Generally, confusion reigns thanks to media hype and conflicting information being provided by governments, scientists and activists. On 5 April, it was reported that India had decided to ban food imports from Japan for 3 months. If this seemed like an overreaction, to ban all imports rather than those from affected areas, then that is because it probably was. On 8 April, the Indian government at an inter-ministerial meeting claimed no such ban would take place.
The long view
In order to offset the lost agricultural production from the 10,000 farms destroyed by the tsunami, supply gaps in Japan’s food markets have quickly been filled by farmers from the United States, Thailand and China, as well as domestic producers from unaffected regions.
It is too early to tell, however, what the long term effect on Japan’s relatively low food security ratio of 40% will be. But even without the events of the last month, continuing rural flight, changing dietary patterns and the current government’s pursuit of more open agricultural trade, have been undermining efforts to increase food self-sufficiency to 50% by 2020 under the Food Action Nippon campaign (in Japanese only). It is difficult to see how the country’s food security situation can improve in the future, unless there are drastic policy changes.
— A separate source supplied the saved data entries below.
-- ==== Sys2Proof/Machine/Flags.lean ====
section
/-! DEFINITION. The ISA has no status flags, condition codes or predicates, and nothing records a carry
(10_state.md R35). What stands here is what takes their place: the wrapping sum of ADD_REG_REG and the
one condition an instruction tests. -/

namespace Sys2Proof.Machine

/-- `v1 +16 v2`: the sum modulo 2^16, its carry dropped (42_arithmetic.md R150, R151). -/
def addWrap (v1 v2 : Word) : Word := v1 + v2

/-- The condition of JMP_NOT_EQ: the literal differs from `acc` as a 16-bit number (43_branch.md R160). -/
def notEqual (value acc : Word) : Bool := value != acc

end Sys2Proof.Machine
end

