-- ==== Sys2Proof/Machine/Branch.lean ====
section
/-! DEFINITION. The one branch (43_branch.md R160). -/

namespace Sys2Proof.Machine

/-- JMP_NOT_EQ: `ip <- address` if `value` differs from `acc`; else `ip` stays just after the instruction.
The target is not checked (R160, R101). -/
def execJmpNotEq (value address : Word) (s : State) : Host.Outcome State Fault Refusal :=
  .next (if notEqual value (s.reg .acc) then s.setReg .ip address else s)

end Sys2Proof.Machine
end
Regardless of whether policy-makers are powerless or unwilling to halt this inevitable slide into more reliance on imported food, Japanese multinational companies looking for investment opportunities have gradually been making moves into overseas food and beverage markets. There are only so many drinks and snacks that can be marketed to an economy whose population is rapidly ageing.
It is reasonable to ask why food security matters at all, given that Japan can continue to import food from its friendly trading partners. Why should Japan, as an integrated member of the global trading system produce its own food at more expensive prices when others can produce it more efficiently?
Perhaps a less considered question is what happens if oil prices continue to rise as they have done in recent months? Given that the cost of food production is heavily tied to fossil fuels, how many citizens will be able to absorb food price rises in an already stuttering economy? Brendan Barrett has argued that Japan’s triple disaster constitutes a dry-run for peak oil and provides us with valuable lessons for the future.
In the last month, as uncertain conditions in Tokyo and beyond have prevailed, many families returned to their hometowns in other, often less urban, parts of Japan. There, people find temporary safety in local food systems, where there may be fewer food choices but also a lower need to rely on complex, and often distant trade and production systems. In an upcoming Transition Japan article, we’ll explore the question of how these local solutions, some of which we have covered on Our World 2.0 before, can aid Japan’s transition to the future.
In the meantime, residents of Japan are being encouraged to purchase goods from those areas most affected by the human and natural calamities of last month. With concerns about radiation still on people’s radars, unfortunately for thousands of agricultural and fisheries workers in the region, it’s not a risk many people are willing to take.
With the problems facing the Fukushima plant likely to continue for another ten years this may suggest that the reputation of agricultural brands in the surrounding regions, if not Japanese food across the world, will continue to be questioned well into the long term. After all, who would by food with the “Made in Chernobyl” stamp, even today?